Data excerpts:
┌──

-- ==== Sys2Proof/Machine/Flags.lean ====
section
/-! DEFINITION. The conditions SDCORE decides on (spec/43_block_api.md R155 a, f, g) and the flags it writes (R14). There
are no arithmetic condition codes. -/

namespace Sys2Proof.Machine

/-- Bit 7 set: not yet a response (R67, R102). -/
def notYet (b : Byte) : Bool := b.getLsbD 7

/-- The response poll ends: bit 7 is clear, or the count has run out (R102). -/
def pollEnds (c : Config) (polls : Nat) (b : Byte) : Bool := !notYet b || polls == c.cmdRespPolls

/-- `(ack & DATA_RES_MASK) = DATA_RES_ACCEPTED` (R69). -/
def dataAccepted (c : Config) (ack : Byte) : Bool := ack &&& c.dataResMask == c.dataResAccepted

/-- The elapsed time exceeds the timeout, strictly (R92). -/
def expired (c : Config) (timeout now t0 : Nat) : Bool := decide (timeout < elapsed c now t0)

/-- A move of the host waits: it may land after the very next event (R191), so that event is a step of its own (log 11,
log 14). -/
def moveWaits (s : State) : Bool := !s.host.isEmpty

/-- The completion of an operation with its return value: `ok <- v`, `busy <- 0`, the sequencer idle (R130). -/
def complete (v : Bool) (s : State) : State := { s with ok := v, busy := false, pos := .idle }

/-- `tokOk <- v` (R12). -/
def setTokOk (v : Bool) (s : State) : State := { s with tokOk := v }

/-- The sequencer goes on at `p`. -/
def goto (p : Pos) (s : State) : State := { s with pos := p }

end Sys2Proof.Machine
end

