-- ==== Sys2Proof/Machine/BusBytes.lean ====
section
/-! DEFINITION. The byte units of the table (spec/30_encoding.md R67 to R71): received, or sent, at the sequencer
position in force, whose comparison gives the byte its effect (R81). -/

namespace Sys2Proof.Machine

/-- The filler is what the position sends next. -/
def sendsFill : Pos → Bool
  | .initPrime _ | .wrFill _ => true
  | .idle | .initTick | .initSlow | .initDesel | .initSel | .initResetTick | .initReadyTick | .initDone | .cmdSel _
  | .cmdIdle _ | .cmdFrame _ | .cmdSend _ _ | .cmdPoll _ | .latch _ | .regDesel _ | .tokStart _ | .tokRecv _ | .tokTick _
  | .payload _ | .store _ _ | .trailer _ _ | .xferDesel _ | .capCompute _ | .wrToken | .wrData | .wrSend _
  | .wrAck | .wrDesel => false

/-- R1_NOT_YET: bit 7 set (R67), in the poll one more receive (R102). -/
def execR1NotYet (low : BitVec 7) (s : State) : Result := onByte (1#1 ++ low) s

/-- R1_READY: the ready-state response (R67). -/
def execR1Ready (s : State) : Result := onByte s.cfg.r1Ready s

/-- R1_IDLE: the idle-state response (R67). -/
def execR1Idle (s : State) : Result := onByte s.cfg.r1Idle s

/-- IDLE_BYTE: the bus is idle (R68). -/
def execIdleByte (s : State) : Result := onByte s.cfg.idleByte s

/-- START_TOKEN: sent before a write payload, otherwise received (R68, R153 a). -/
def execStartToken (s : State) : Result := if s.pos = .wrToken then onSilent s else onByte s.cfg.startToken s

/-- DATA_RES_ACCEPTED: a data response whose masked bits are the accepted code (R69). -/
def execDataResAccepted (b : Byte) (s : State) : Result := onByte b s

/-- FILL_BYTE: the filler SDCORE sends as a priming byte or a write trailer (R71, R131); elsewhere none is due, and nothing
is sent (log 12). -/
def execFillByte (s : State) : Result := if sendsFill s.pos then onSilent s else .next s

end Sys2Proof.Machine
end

└──

_AIM OF THE TASK_:
Copy, exactly and with nothing added, the lines from the one containing "def execR1Idle (s" through the end of the records.

_RESULT_:
def execR1Idle (s : State) : Result := onByte s.cfg.r1Idle s

/-- IDLE_BYTE: the bus is idle (R68). -/
def execIdleByte (s : State) : Result := onByte s.cfg.idleByte s

/-- START_TOKEN: sent before a write payload, otherwise received (R68, R153 a). -/
def execStartToken (s : State) : Result := if s.pos = .wrToken then onSilent s else onByte s.cfg.startToken s

/-- DATA_RES_ACCEPTED: a data response whose masked bits are the accepted code (R69). -/
def execDataResAccepted (b : Byte) (s : State) : Result := onByte b s

/-- FILL_BYTE: the filler SDCORE sends as a priming byte or a write trailer (R71, R131); elsewhere none is due, and nothing
is sent (log 12). -/
def execFillByte (s : State) : Result := if sendsFill s.pos then onSilent s else .next s

end Sys2Proof.Machine
end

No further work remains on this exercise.